### Material supplied ###
/-! `recordContribution` -/

@[simp] theorem recordContribution_pending (w : Contributor) (v : Nat) (s : State) : (recordContribution w v s).pending = s.pending := rfl
@[simp] theorem recordContribution_conversions (w : Contributor) (v : Nat) (s : State) : (recordContribution w v s).conversions = s.conversions := rfl
@[simp] theorem recordContribution_cutAfter (w : Contributor) (v : Nat) (s : State) : (recordContribution w v s).cutAfter = s.cutAfter := rfl
@[simp] theorem recordContribution_cfg (w : Contributor) (v : Nat) (s : State) : (recordContribution w v s).cfg = s.cfg := rfl
@[simp] theorem recordContribution_mon (w : Contributor) (v : Nat) (s : State) : (recordContribution w v s).mon = s.mon := rfl
@[simp] theorem recordContribution_plan (w : Contributor) (v : Nat) (s : State) : (recordContribution w v s).plan = s.plan := rfl
@[simp] theorem recordContribution_records (w : Contributor) (v : Nat) (s : State) : (recordContribution w v s).records = s.records := rfl
@[simp] theorem recordContribution_cal (w : Contributor) (v : Nat) (s : State) : (recordContribution w v s).cal = s.cal := rfl
@[simp] theorem recordContribution_check (w : Contributor) (v : Nat) (s : State) : (recordContribution w v s).check = s.check := rfl
@[simp] theorem recordContribution_afe (w : Contributor) (v : Nat) (s : State) : (recordContribution w v s).afe = s.afe := rfl
@[simp] theorem recordContribution_ptu (w : Contributor) (v : Nat) (s : State) : (recordContribution w v s).ptu = s.ptu := rfl
@[simp] theorem recordContribution_rch (w : Contributor) (v : Nat) (s : State) : (recordContribution w v s).rch = s.rch := rfl
@[simp] theorem recordContribution_spe (w : Contributor) (v : Nat) (s : State) : (recordContribution w v s).spe = s.spe := rfl
@[simp] theorem recordContribution_gvm (w : Contributor) (v : Nat) (s : State) : (recordContribution w v s).gvm = s.gvm := rfl
@[simp] theorem recordContribution_ghm (w : Contributor) (v : Nat) (s : State) : (recordContribution w v s).ghm = s.ghm := rfl
@[simp] theorem recordContribution_bim (w : Contributor) (v : Nat) (s : State) : (recordContribution w v s).bim = s.bim := rfl
@[simp] theorem recordContribution_mpl (w : Contributor) (v : Nat) (s : State) : (recordContribution w v s).mpl = s.mpl := rfl
@[simp] theorem recordContribution_ret (w : Contributor) (v : Nat) (s : State) : (recordContribution w v s).ret = s.ret := rfl
@[simp] theorem recordContribution_lnk (w : Contributor) (v : Nat) (s : State) : (recordContribution w v s).lnk = s.lnk := rfl

/-! `publishCeiling` -/

@[simp] theorem publishCeiling_pending (v : Nat) (s : State) : (publishCeiling v s).pending = s.pending := rfl
@[simp] theorem publishCeiling_conversions (v : Nat) (s : State) : (publishCeiling v s).conversions = s.conversions := rfl
@[simp] theorem publishCeiling_cutAfter (v : Nat) (s : State) : (publishCeiling v s).cutAfter = s.cutAfter := rfl
@[simp] theorem publishCeiling_cfg (v : Nat) (s : State) : (publishCeiling v s).cfg = s.cfg := rfl
@[simp] theorem publishCeiling_plan (v : Nat) (s : State) : (publishCeiling v s).plan = s.plan := rfl
@[simp] theorem publishCeiling_records (v : Nat) (s : State) : (publishCeiling v s).records = s.records := rfl
@[simp] theorem publishCeiling_cal (v : Nat) (s : State) : (publishCeiling v s).cal = s.cal := rfl
@[simp] theorem publishCeiling_check (v : Nat) (s : State) : (publishCeiling v s).check = s.check := rfl
@[simp] theorem publishCeiling_afe (v : Nat) (s : State) : (publishCeiling v s).afe = s.afe := rfl
@[simp] theorem publishCeiling_ptu (v : Nat) (s : State) : (publishCeiling v s).ptu = s.ptu := rfl
@[simp] theorem publishCeiling_rch (v : Nat) (s : State) : (publishCeiling v s).rch = s.rch := rfl
@[simp] theorem publishCeiling_spe (v : Nat) (s : State) : (publishCeiling v s).spe = s.spe := rfl
@[simp] theorem publishCeiling_gvm (v : Nat) (s : State) : (publishCeiling v s).gvm = s.gvm := rfl
@[simp] theorem publishCeiling_ghm (v : Nat) (s : State) : (publishCeiling v s).ghm = s.ghm := rfl
@[simp] theorem publishCeiling_bim (v : Nat) (s : State) : (publishCeiling v s).bim = s.bim := rfl
@[simp] theorem publishCeiling_mpl (v : Nat) (s : State) : (publishCeiling v s).mpl = s.mpl := rfl
@[simp] theorem publishCeiling_ret (v : Nat) (s : State) : (publishCeiling v s).ret = s.ret := rfl

/-! `countCcu` -/

@[simp] theorem countCcu_pending (f : CcuCounters → CcuCounters) (s : State) : (countCcu f s).pending = s.pending := rfl
@[simp] theorem countCcu_conversions (f : CcuCounters → CcuCounters) (s : State) : (countCcu f s).conversions = s.conversions := rfl
@[simp] theorem countCcu_cutAfter (f : CcuCounters → CcuCounters) (s : State) : (countCcu f s).cutAfter = s.cutAfter := rfl
@[simp] theorem countCcu_cfg (f : CcuCounters → CcuCounters) (s : State) : (countCcu f s).cfg = s.cfg := rfl
@[simp] theorem countCcu_mon (f : CcuCounters → CcuCounters) (s : State) : (countCcu f s).mon = s.mon := rfl
@[simp] theorem countCcu_plan (f : CcuCounters → CcuCounters) (s : State) : (countCcu f s).plan = s.plan := rfl
@[simp] theorem countCcu_records (f : CcuCounters → CcuCounters) (s : State) : (countCcu f s).records = s.records := rfl
@[simp] theorem countCcu_cal (f : CcuCounters → CcuCounters) (s : State) : (countCcu f s).cal = s.cal := rfl
@[simp] theorem countCcu_check (f : CcuCounters → CcuCounters) (s : State) : (countCcu f s).check = s.check := rfl
@[simp] theorem countCcu_afe (f : CcuCounters → CcuCounters) (s : State) : (countCcu f s).afe = s.afe := rfl
@[simp] theorem countCcu_ptu (f : CcuCounters → CcuCounters) (s : State) : (countCcu f s).ptu = s.ptu := rfl
@[simp] theorem countCcu_rch (f : CcuCounters → CcuCounters) (s : State) : (countCcu f s).rch = s.rch := rfl
@[simp] theorem countCcu_spe (f : CcuCounters → CcuCounters) (s : State) : (countCcu f s).spe = s.spe := rfl
@[simp] theorem countCcu_gvm (f : CcuCounters → CcuCounters) (s : State) : (countCcu f s).gvm = s.gvm := rfl
@[simp] theorem countCcu_ghm (f : CcuCounters → CcuCounters) (s : State) : (countCcu f s).ghm = s.ghm := rfl
@[simp] theorem countCcu_bim (f : CcuCounters → CcuCounters) (s : State) : (countCcu f s).bim = s.bim := rfl
@[simp] theorem countCcu_mpl (f : CcuCounters → CcuCounters) (s : State) : (countCcu f s).mpl = s.mpl := rfl
@[simp] theorem countCcu_ret (f : CcuCounters → CcuCounters) (s : State) : (countCcu f s).ret = s.ret := rfl
@[simp] theorem countCcu_lnk (f : CcuCounters → CcuCounters) (s : State) : (countCcu f s).lnk = s.lnk := rfl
###
Exercise description: An exact copy of all the entries is what's needed; write it out.

Response to the exercise:
/-! `recordContribution` -/

@[simp] theorem recordContribution_pending (w : Contributor) (v : Nat) (s : State) : (recordContribution w v s).pending = s.pending := rfl
@[simp] theorem recordContribution_conversions (w : Contributor) (v : Nat) (s : State) : (recordContribution w v s).conversions = s.conversions := rfl
@[simp] theorem recordContribution_cutAfter (w : Contributor) (v : Nat) (s : State) : (recordContribution w v s).cutAfter = s.cutAfter := rfl
@[simp] theorem recordContribution_cfg (w : Contributor) (v : Nat) (s : State) : (recordContribution w v s).cfg = s.cfg := rfl
@[simp] theorem recordContribution_mon (w : Contributor) (v : Nat) (s : State) : (recordContribution w v s).mon = s.mon := rfl
@[simp] theorem recordContribution_plan (w : Contributor) (v : Nat) (s : State) : (recordContribution w v s).plan = s.plan := rfl
@[simp] theorem recordContribution_records (w : Contributor) (v : Nat) (s : State) : (recordContribution w v s).records = s.records := rfl
@[simp] theorem recordContribution_cal (w : Contributor) (v : Nat) (s : State) : (recordContribution w v s).cal = s.cal := rfl
@[simp] theorem recordContribution_check (w : Contributor) (v : Nat) (s : State) : (recordContribution w v s).check = s.check := rfl
@[simp] theorem recordContribution_afe (w : Contributor) (v : Nat) (s : State) : (recordContribution w v s).afe = s.afe := rfl
@[simp] theorem recordContribution_ptu (w : Contributor) (v : Nat) (s : State) : (recordContribution w v s).ptu = s.ptu := rfl
@[simp] theorem recordContribution_rch (w : Contributor) (v : Nat) (s : State) : (recordContribution w v s).rch = s.rch := rfl
@[simp] theorem recordContribution_spe (w : Contributor) (v : Nat) (s : State) : (recordContribution w v s).spe = s.spe := rfl
@[simp] theorem recordContribution_gvm (w : Contributor) (v : Nat) (s : State) : (recordContribution w v s).gvm = s.gvm := rfl
@[simp] theorem recordContribution_ghm (w : Contributor) (v : Nat) (s : State) : (recordContribution w v s).ghm = s.ghm := rfl
@[simp] theorem recordContribution_bim (w : Contributor) (v : Nat) (s : State) : (recordContribution w v s).bim = s.bim := rfl
@[simp] theorem recordContribution_mpl (w : Contributor) (v : Nat) (s : State) : (recordContribution w v s).mpl = s.mpl := rfl
@[simp] theorem recordContribution_ret (w : Contributor) (v : Nat) (s : State) : (recordContribution w v s).ret = s.ret := rfl
@[simp] theorem recordContribution_lnk (w : Contributor) (v : Nat) (s : State) : (recordContribution w v s).lnk = s.lnk := rfl

/-! `publishCeiling` -/

@[simp] theorem publishCeiling_pending (v : Nat) (s : State) : (publishCeiling v s).pending = s.pending := rfl
@[simp] theorem publishCeiling_conversions (v : Nat) (s : State) : (publishCeiling v s).conversions = s.conversions := rfl
@[simp] theorem publishCeiling_cutAfter (v : Nat) (s : State) : (publishCeiling v s).cutAfter = s.cutAfter := rfl
@[simp] theorem publishCeiling_cfg (v : Nat) (s : State) : (publishCeiling v s).cfg = s.cfg := rfl
@[simp] theorem publishCeiling_plan (v : Nat) (s : State) : (publishCeiling v s).plan = s.plan := rfl
@[simp] theorem publishCeiling_records (v : Nat) (s : State) : (publishCeiling v s).records = s.records := rfl
@[simp] theorem publishCeiling_cal (v : Nat) (s : State) : (publishCeiling v s).cal = s.cal := rfl
@[simp] theorem publishCeiling_check (v : Nat) (s : State) : (publishCeiling v s).check = s.check := rfl
@[simp] theorem publishCeiling_afe (v : Nat) (s : State) : (publishCeiling v s).afe = s.afe := rfl
@[simp] theorem publishCeiling_ptu (v : Nat) (s : State) : (publishCeiling v s).ptu = s.ptu := rfl
@[simp] theorem publishCeiling_rch (v : Nat) (s : State) : (publishCeiling v s).rch = s.rch := rfl
@[simp] theorem publishCeiling_spe (v : Nat) (s : State) : (publishCeiling v s).spe = s.spe := rfl
@[simp] theorem publishCeiling_gvm (v : Nat) (s : State) : (publishCeiling v s).gvm = s.gvm := rfl
@[simp] theorem publishCeiling_ghm (v : Nat) (s : State) : (publishCeiling v s).ghm = s.ghm := rfl
@[simp] theorem publishCeiling_bim (v : Nat) (s : State) : (publishCeiling v s).bim = s.bim := rfl
@[simp] theorem publishCeiling_mpl (v : Nat) (s : State) : (publishCeiling v s).mpl = s.mpl := rfl
@[simp] theorem publishCeiling_ret (v : Nat) (s : State) : (publishCeiling v s).ret = s.ret := rfl

/-! `countCcu` -/

@[simp] theorem countCcu_pending (f : CcuCounters → CcuCounters) (s : State) : (countCcu f s).pending = s.pending := rfl
@[simp] theorem countCcu_conversions (f : CcuCounters → CcuCounters) (s : State) : (countCcu f s).conversions = s.conversions := rfl
@[simp] theorem countCcu_cutAfter (f : CcuCounters → CcuCounters) (s : State) : (countCcu f s).cutAfter = s.cutAfter := rfl
@[simp] theorem countCcu_cfg (f : CcuCounters → CcuCounters) (s : State) : (countCcu f s).cfg = s.cfg := rfl
@[simp] theorem countCcu_mon (f : CcuCounters → CcuCounters) (s : State) : (countCcu f s).mon = s.mon := rfl
@[simp] theorem countCcu_plan (f : CcuCounters → CcuCounters) (s : State) : (countCcu f s).plan = s.plan := rfl
@[simp] theorem countCcu_records (f : CcuCounters → CcuCounters) (s : State) : (countCcu f s).records = s.records := rfl
@[simp] theorem countCcu_cal (f : CcuCounters → CcuCounters) (s : State) : (countCcu f s).cal = s.cal := rfl
@[simp] theorem countCcu_check (f : CcuCounters → CcuCounters) (s : State) : (countCcu f s).check = s.check := rfl
@[simp] theorem countCcu_afe (f : CcuCounters → CcuCounters) (s : State) : (countCcu f s).afe = s.afe := rfl
@[simp] theorem countCcu_ptu (f : CcuCounters → CcuCounters) (s : State) : (countCcu f s).ptu = s.ptu := rfl
@[simp] theorem countCcu_rch (f : CcuCounters → CcuCounters) (s : State) : (countCcu f s).rch = s.rch := rfl
@[simp] theorem countCcu_spe (f : CcuCounters → CcuCounters) (s : State) : (countCcu f s).spe = s.spe := rfl
@[simp] theorem countCcu_gvm (f : CcuCounters → CcuCounters) (s : State) : (countCcu f s).gvm = s.gvm := rfl
@[simp] theorem countCcu_ghm (f : CcuCounters → CcuCounters) (s : State) : (countCcu f s).ghm = s.ghm := rfl
@[simp] theorem countCcu_bim (f : CcuCounters → CcuCounters) (s : State) : (countCcu f s).bim = s.bim := rfl
@[simp] theorem countCcu_mpl (f : CcuCounters → CcuCounters) (s : State) : (countCcu f s).mpl = s.mpl := rfl
@[simp] theorem countCcu_ret (f : CcuCounters → CcuCounters) (s : State) : (countCcu f s).ret = s.ret := rfl
@[simp] theorem countCcu_lnk (f : CcuCounters → CcuCounters) (s : State) : (countCcu f s).lnk = s.lnk := rfl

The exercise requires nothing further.